Data extracted from a collection
-- ==== Sys2Proof/Machine/Dispatch.lean ====
section
/-! DEFINITION. The dispatch of 30_encoding.md R78: one arm per command, each one call of its meaning. -/

namespace Sys2Proof.Machine

/-- The rule of a command, run on the state (30_encoding.md R78). -/
def exec (i : Instr) (s : State) : Host.Outcome State Fault Refusal :=
  match i with
  | .nop => Sys2Proof.Machine.execNop s
  | .advance => Sys2Proof.Machine.execAdvance s
  | .retreat => Sys2Proof.Machine.execRetreat s
  | .apply operand d => Sys2Proof.Machine.execApply operand d s
  | .stop => Sys2Proof.Machine.execStop s
  | .decode w => Sys2Proof.Machine.execDecode w s

end Sys2Proof.Machine
end

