-- ==== Sys2Proof/Safety.lean ====
section
/-! DEFINITION. What counts as a good state and a good run: the invariants of 10_state.md R35, the guarantees of
00_scope.md R2, runs of several clocks, and the reading of 60_exceptions.md R221 in which an illegal word is a fault. -/

namespace Sys2Proof.Machine

/-! ## Runs -/

/-- `n` clocks (20_memory.md R52), the host driving what `inputs` says. -/
def clocks (n : Nat) (s : State) : Host.Outcome State Fault Refusal := Sys2Proof.core.run n s

/-- What the host drives `i` clocks from now. -/
def State.inputAt (s : State) (i : Nat) : PortInput := s.inputs.getD i .idle

/-- The host asserts no reset in the next `n` clocks. -/
def State.NoReset (s : State) (n : Nat) : Prop := ∀ i, i < n → (s.inputAt i).rst = false

/-- In this clock the host neither resets nor issues a command other than NOP. -/
def PortInput.quiet (inp : PortInput) : Bool :=
  !inp.rst && (!inp.cmdValid || decode inp.cmd == some .nop)

/-- The host is quiet in the next `n` clocks. -/
def State.Quiet (s : State) (n : Nat) : Prop := ∀ i, i < n → (s.inputAt i).quiet = true

/-- A state that some host can bring the block to, in some configuration, from reset (70_reset_and_hazards.md R243: a run
starts from ResetState only). -/
def State.Reachable (s : State) : Prop :=
  ∃ (p : Params) (host : List PortInput) (n : Nat),
    p.Valid ∧ clocks n { State.resetWith p with inputs := host } = .next s

/-- The same state of the block, built with the clock `c` (00_scope.md R8, F_CLK). -/
def State.onClock (c : Nat) (s : State) : State := { s with params := { s.params with clk := c } }

/-! ## Invariants -/

/-- The three FLOAT words. -/
def floatWords : PhaseTriple ChanWord := .all (cfgWord .float)

/-- The configuration words of one whole table row. -/
def IsRowWords (c : PhaseTriple ChanWord) : Prop :=
  ∃ (r : SectorWord) (row : PhaseTriple DriveIntent), phaseTable r = some row ∧ c = rowWords row

/-- The invariants 1 to 6 of 10_state.md R35, for a configuration that meets 00_scope.md R9. -/
structure State.Inv (s : State) : Prop where
  /-- 00_scope.md R9. -/
  params : s.params.Valid
  /-- 1. -/
  sector : s.sector.toNat < 6
  cnt : s.cnt.toNat < s.params.period
  duty : s.duty.toNat ≤ s.params.period
  ccr : s.ccrActive.toNat ≤ s.params.period
  since : ∀ p, (s.dtSince.get p).toNat ≤ s.params.dt
  /-- 2. -/
  stopped : s.run = .stopped → s.shadowCfg = floatWords
  /-- 3. -/
  running : s.run = .running → IsRowWords s.shadowCfg
  /-- 4. -/
  shadowWords : ∀ p, ChanWord.isCfg (s.shadowCfg.get p) = true
  activeWords : ∀ p, ChanWord.isCfg (s.activeCfg.get p) = true
  /-- 5. -/
  settled : s.commitPending = false → s.activeCfg = s.shadowCfg ∧ s.ccrActive = s.duty
  /-- 6. -/
  noBoth : ∀ p, ¬((s.dtReq.get p).a = true ∧ (s.dtReq.get p).b = true)

/-- Beyond R35: the active configuration is one whole row or all FLOAT, never a mixture (42_commutation.md R163, R165), and
`dt_req` is what each channel requests from the active configuration and the counter (10_state.md R31). -/
structure State.Consistent (s : State) : Prop where
  inv : s.Inv
  whole : s.activeCfg = floatWords ∨ IsRowWords s.activeCfg
  requested : s.dtReq = s.requests

/-! ## Guarantees and readings -/

/-- Guarantee (a) of 00_scope.md R2: no phase has both switches on. -/
def State.noShootThrough (s : State) : Prop := ∀ p, ¬(s.highOn p = true ∧ s.lowOn p = true)

/-- All six switches are open. -/
def State.allOpen (s : State) : Prop := ∀ p, s.highOn p = false ∧ s.lowOn p = false

/-- This clock's drive is an illegal command word that the block executes (60_exceptions.md R221, R224). -/
def PortInput.illegal (inp : PortInput) : Bool := !inp.rst && inp.cmdValid && (decode inp.cmd).isNone

/-- The step of a model that stops on an illegal word: R221's "a model treats an illegal word as a fault" (93 U2). `step`
gives the block's own effect in that clock instead, and a claim about a run takes ERR = 0 as a premise (log 7). -/
def claimStep (s : State) : Host.Outcome State Fault Refusal :=
  if s.params.Valid ∧ s.nextInput.illegal = true then .fault .illegalCommand else step s

/-- The host of the throttle-driven variant issues no command but DECODE (70_reset_and_hazards.md R250, 20_memory.md R58).
DESIGN CHOICE, safe: a NOP word counts as within that discipline. The two rules name only DECODE and 44_sequencer.md R200
makes a NOP word an idle clock, so they leave the word open (log 18). -/
def PortInput.throttleDriven (inp : PortInput) : Bool :=
  !inp.cmdValid ||
    match decode inp.cmd with
    | some (.decode _) => true
    | some .nop => true
    | some .advance => false
    | some .retreat => false
    | some (.apply _ _) => false
    | some .stop => false
    | none => false

end Sys2Proof.Machine
end

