theorem test_meets_TableReadOutsideItsRowsFaults :
    let s : State := { mid 3 with sector := 6, params := { configT with stepOrder := .applyThenAdvance } }
    6 ≤ s.sector.toNat ∧ s.params.pMin ≤ (1002#16).toNat ∧ s.params.wStop ≤ (1002#16).toNat ∧
    (1002#16).toNat ≤ s.params.pMax ∧
    ¬(s.params.advanceOnDecode = true ∧ s.params.stepOrder = .advanceThenApply) := by decide

theorem test_meets_PhaseTableIsSixStep :
    ∀ s ∈ ([0, 5] : List SectorWord), (phaseTable s).isSome = true ∧ s.toNat < 6 ∧ phaseTable s ≠ none ∧
      (phaseTable (BitVec.ofNat 3 ((s.toNat + 1) % 6))).isSome = true := by decide

/-- A step that goes on, one whose active words are no CFG words, and one outside the table. -/
theorem test_meets_StepRunsTheDecodedInstruction :
    (mid 3).params.Valid ∧ decode 0x37000005 = some (.apply 7 5) ∧
    (∃ t, exec (.apply 7 5) (mid 3).dropInput = .next t ∧ t.tick.channelWordsLegal = true) ∧
    (∃ t, exec (.apply 7 5) { mid 3 with activeCfg := ⟨0x01, 0x18, 0x1C⟩ }.dropInput = .next t ∧
      t.tick.channelWordsLegal = false) ∧
    (∃ r, exec (.apply 7 5) { mid 3 with sector := 6 }.dropInput = .fault r) :=
  ⟨by decide, by decide, ⟨_, rfl, by decide⟩, ⟨_, rfl, by decide⟩, ⟨_, rfl⟩⟩

/-- A clock that counts and one that wraps. -/
theorem test_meets_EveryClockTicks :
    configT.Valid ∧ (mid 3).nextInput.rst = false ∧ step (mid 3) = .next (after (mid 3)) ∧ (after (mid 3)).cnt = 4 ∧
    (mid 9).nextInput.rst = false ∧ step (mid 9) = .next (after (mid 9)) ∧ (after (mid 9)).cnt = 0 :=
  ⟨by decide, rfl, rfl, by decide, rfl, rfl, by decide⟩

theorem test_meets_CommitIsAtomic :
    (pending 2 10 (mid 9)).params.Valid ∧ (pending 2 10 (mid 9)).nextInput.rst = false ∧
    step (pending 2 10 (mid 9)) = .next (after (pending 2 10 (mid 9))) ∧
    (after (pending 2 10 (mid 9))).activeCfg ≠ (mid 9).activeCfg ∧
    (mid 9).cnt.toNat = (mid 9).params.period - 1 ∧ (mid 8).cnt.toNat ≠ (mid 8).params.period - 1 ∧
    step (pending 2 10 (mid 8)) = .next (after (pending 2 10 (mid 8))) :=
  ⟨by decide, by decide, rfl, by decide, by decide, by decide, rfl⟩

/-- The first and the last clock of a period, and the three kinds of command. -/
theorem test_meets_CommitLatency :
    ∀ x ∈ [(0#16, Instr.apply 5 7), (9#16, Instr.stop), (9#16, Instr.decode 900), (0#16, Instr.decode 1100)],
      let s := facing x.1 [encode x.2]
      s.Inv ∧ x.2.wellFormed = true ∧ s.nextInput = .command (encode x.2) ∧
      (∀ j, 1 ≤ j → j < s.params.period - s.cnt.toNat → (s.inputAt j).quiet = true) ∧
      ((∃ k d, x.2 = .apply k d) ∨ x.2 = .stop ∨
        (∃ w, x.2 = .decode w ∧ s.params.pMin ≤ w.toNat ∧ w.toNat ≤ s.params.pMax)) ∧
      ∃ s₁, exec x.2 s.dropInput = .next s₁ := by
  simp only [List.mem_cons, List.not_mem_nil, or_false, forall_eq_or_imp, forall_eq]
  refine ⟨⟨inv_of_test (by decide), by decide, rfl, fun j hj _ => quiet_past_the_end (Nat.le_refl 1) j hj, .inl ⟨_, _, rfl⟩, _, rfl⟩,
    ⟨inv_of_test (by decide), by decide, rfl, fun j hj _ => quiet_past_the_end (Nat.le_refl 1) j hj, by simp, _, rfl⟩,
    ⟨inv_of_test (by decide), by decide, rfl, fun j hj _ => quiet_past_the_end (Nat.le_refl 1) j hj,
      .inr (.inr ⟨_, rfl, by decide⟩), _, rfl⟩,
    ⟨inv_of_test (by decide), by decide, rfl, fun j hj _ => quiet_past_the_end (Nat.le_refl 1) j hj,
      .inr (.inr ⟨_, rfl, by decide⟩), _, rfl⟩⟩
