theorem decodeF_eq_undef_iff (hf : family w = 0xF#4) : decodeF w = .undef u ↔ u.space w := by
  simp only [decodeF]
  split
  case h_10 => cases u <;> simp_all [UndefClass.space]
  all_goals cases u <;> simp [UndefClass.space, *]

/-- The words that decode to no instruction are those of the three spaces: only the families 0x8, 0xE and 0xF have any. -/
theorem decode_eq_undef_iff : decode w = .undef u ↔ u.space w := by
  unfold decode
  split -- case `h_k` is family `k - 1`
  case h_1 hf => cases u <;> simp [UndefClass.space, hf, decode0_ne_undef]
  case h_9 hf => exact decode8_eq_undef_iff hf
  case h_15 hf => exact decodeE_eq_undef_iff hf
  case h_16 =>
    exact decodeF_eq_undef_iff (nibble_eq_F fun k hk => by interval_cases k <;> assumption)
  all_goals cases u <;> simp [UndefClass.space, *]

end

end Sys2Proof

namespace Sys2Proof.Machine

/-- Step 3's decay, in numbers (R104). -/
theorem decays_beginCycle (s : State) (op : Word) : Decays s (s.beginCycle op) :=
  ⟨by rw [beginCycle_cycleCounter, toNat_counter_succ], toNat_beginCycle_timers s op⟩

theorem step_of_undef {s : State} {op : Word} {u : UndefClass} (hr : s.status = .running) (hf : s.fetchWord = some op)
    (hd : decode op = .undef u) : step s = .next (s.beginCycle op) := by
  rw [step_of_fetchWord_some hr hf, hd, execDecoded, execUndef]

/-! ### The settled statements -/

/-- Settles O1: by cases on the instruction, each format's fields read back. -/
theorem decodeEncodeRoundTrip : Obligations.DecodeEncodeRoundTrip := fun _ => decode_encode

/-- Settles O2: encoding inverts decoding, and no decoder arm gives an ill-formed instruction. -/
theorem encodeInvertsDecode : Obligations.EncodeInvertsDecode := fun _ _ h => ⟨wf_of_decode h, encode_of_decode h⟩

/-- Settles O3: the undefined words of each family, and the cycle of one. -/
theorem undefinedWordsAreNoOps : Obligations.UndefinedWordsAreNoOps := by
  refine ⟨fun _ => decode_eq_undef_iff, fun _ => decode_eq_undef_iff, fun _ => decode_eq_undef_iff,
    fun _ => decode_of_family0, fun s w u hr hf hd => ?_⟩
  exact ⟨_, step_of_undef hr hf hd, beginCycle_pc s w, beginCycle_opcode s w, beginCycle_drawFlag s w,
    decays_beginCycle s w, unchanged_beginCycle s w⟩

/-- Settles O4, by running the decoder on each word. -/
theorem sampleWordsDecode : Obligations.SampleWordsDecode := by
  unfold Obligations.SampleWordsDecode
  decide

end Sys2Proof.Machine
end

section
/-! The register skips 5XY0 and 9XY0 (41_control_flow R127, R128). -/

namespace Sys2Proof.Machine

theorem skipIf_pc (s : State) (c : Bool) : (s.skipIf c).pc = if c then s.pc + 2 else s.pc := by
  rw [skipIf_eq, setPc_pc]

theorem unchanged_skipIf (s : State) (c : Bool) : UnchangedExcept [.pc] s (s.skipIf c) := by
  rw [skipIf_eq]
  exact unchanged_setPc s _

/-- The row of a family that its nibble alone selects. -/
theorem decodesAs_of_family {mtch : Word} {f : Nibble} {g : Word → Instr} (hm : family mtch = f)
    (h : ∀ w, family w = f → decode w = .instr (g w)) : DecodesAs 0xF000#16 mtch g :=
  fun w hw => h w ((family_of_mask hw).trans hm)

/-- Settles O31: the family nibble alone selects 5XYs and 9XYs, and both are one `skipIf`. -/
theorem registerSkips : Obligations.RegisterSkips := by
  refine ⟨decodesAs_of_family (f := 0x5#4) rfl fun w hf => by simp only [decode, hf],
    decodesAs_of_family (f := 0x9#4) rfl fun w hf => by simp only [decode, hf], fun x y n s => ⟨?_, ?_⟩⟩
  · exact ⟨_, rfl, by simp [skipIf_pc], unchanged_skipIf s _⟩
  · exact ⟨_, rfl, by simp [skipIf_pc], unchanged_skipIf s _⟩

end Sys2Proof.Machine
end

section
/-! The cycle engine (40_cycle_engine R100 to R112): steps 1 to 3, their decay along many cycles, and what a fault of step
4 leaves. -/

namespace Sys2Proof.Machine

/-! ### Decays in a row (R104) -/

theorem decays_timerDecay (s : State) : Decays s s.timerDecay := by
  rw [timerDecay_eq]
  exact ⟨toNat_counter_succ s.cycleCounter, toNat_decayed s.cycleCounter s.delayTimer,
    toNat_decayed s.cycleCounter s.soundTimer⟩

Task statement
Set down exactly, and only, the lines of the data above from the line containing "unfold Obligations.SampleWordsDecode" through the last one.

Solution to the problem
  unfold Obligations.SampleWordsDecode
  decide

end Sys2Proof.Machine
end

section
/-! The register skips 5XY0 and 9XY0 (41_control_flow R127, R128). -/

namespace Sys2Proof.Machine

theorem skipIf_pc (s : State) (c : Bool) : (s.skipIf c).pc = if c then s.pc + 2 else s.pc := by
  rw [skipIf_eq, setPc_pc]

theorem unchanged_skipIf (s : State) (c : Bool) : UnchangedExcept [.pc] s (s.skipIf c) := by
  rw [skipIf_eq]
  exact unchanged_setPc s _

/-- The row of a family that its nibble alone selects. -/
theorem decodesAs_of_family {mtch : Word} {f : Nibble} {g : Word → Instr} (hm : family mtch = f)
    (h : ∀ w, family w = f → decode w = .instr (g w)) : DecodesAs 0xF000#16 mtch g :=
  fun w hw => h w ((family_of_mask hw).trans hm)

/-- Settles O31: the family nibble alone selects 5XYs and 9XYs, and both are one `skipIf`. -/
theorem registerSkips : Obligations.RegisterSkips := by
  refine ⟨decodesAs_of_family (f := 0x5#4) rfl fun w hf => by simp only [decode, hf],
    decodesAs_of_family (f := 0x9#4) rfl fun w hf => by simp only [decode, hf], fun x y n s => ⟨?_, ?_⟩⟩
  · exact ⟨_, rfl, by simp [skipIf_pc], unchanged_skipIf s _⟩
  · exact ⟨_, rfl, by simp [skipIf_pc], unchanged_skipIf s _⟩

end Sys2Proof.Machine
end

section
/-! The cycle engine (40_cycle_engine R100 to R112): steps 1 to 3, their decay along many cycles, and what a fault of step
4 leaves. -/

namespace Sys2Proof.Machine

/-! ### Decays in a row (R104) -/

theorem decays_timerDecay (s : State) : Decays s s.timerDecay := by
  rw [timerDecay_eq]
  exact ⟨toNat_counter_succ s.cycleCounter, toNat_decayed s.cycleCounter s.delayTimer,
    toNat_decayed s.cycleCounter s.soundTimer⟩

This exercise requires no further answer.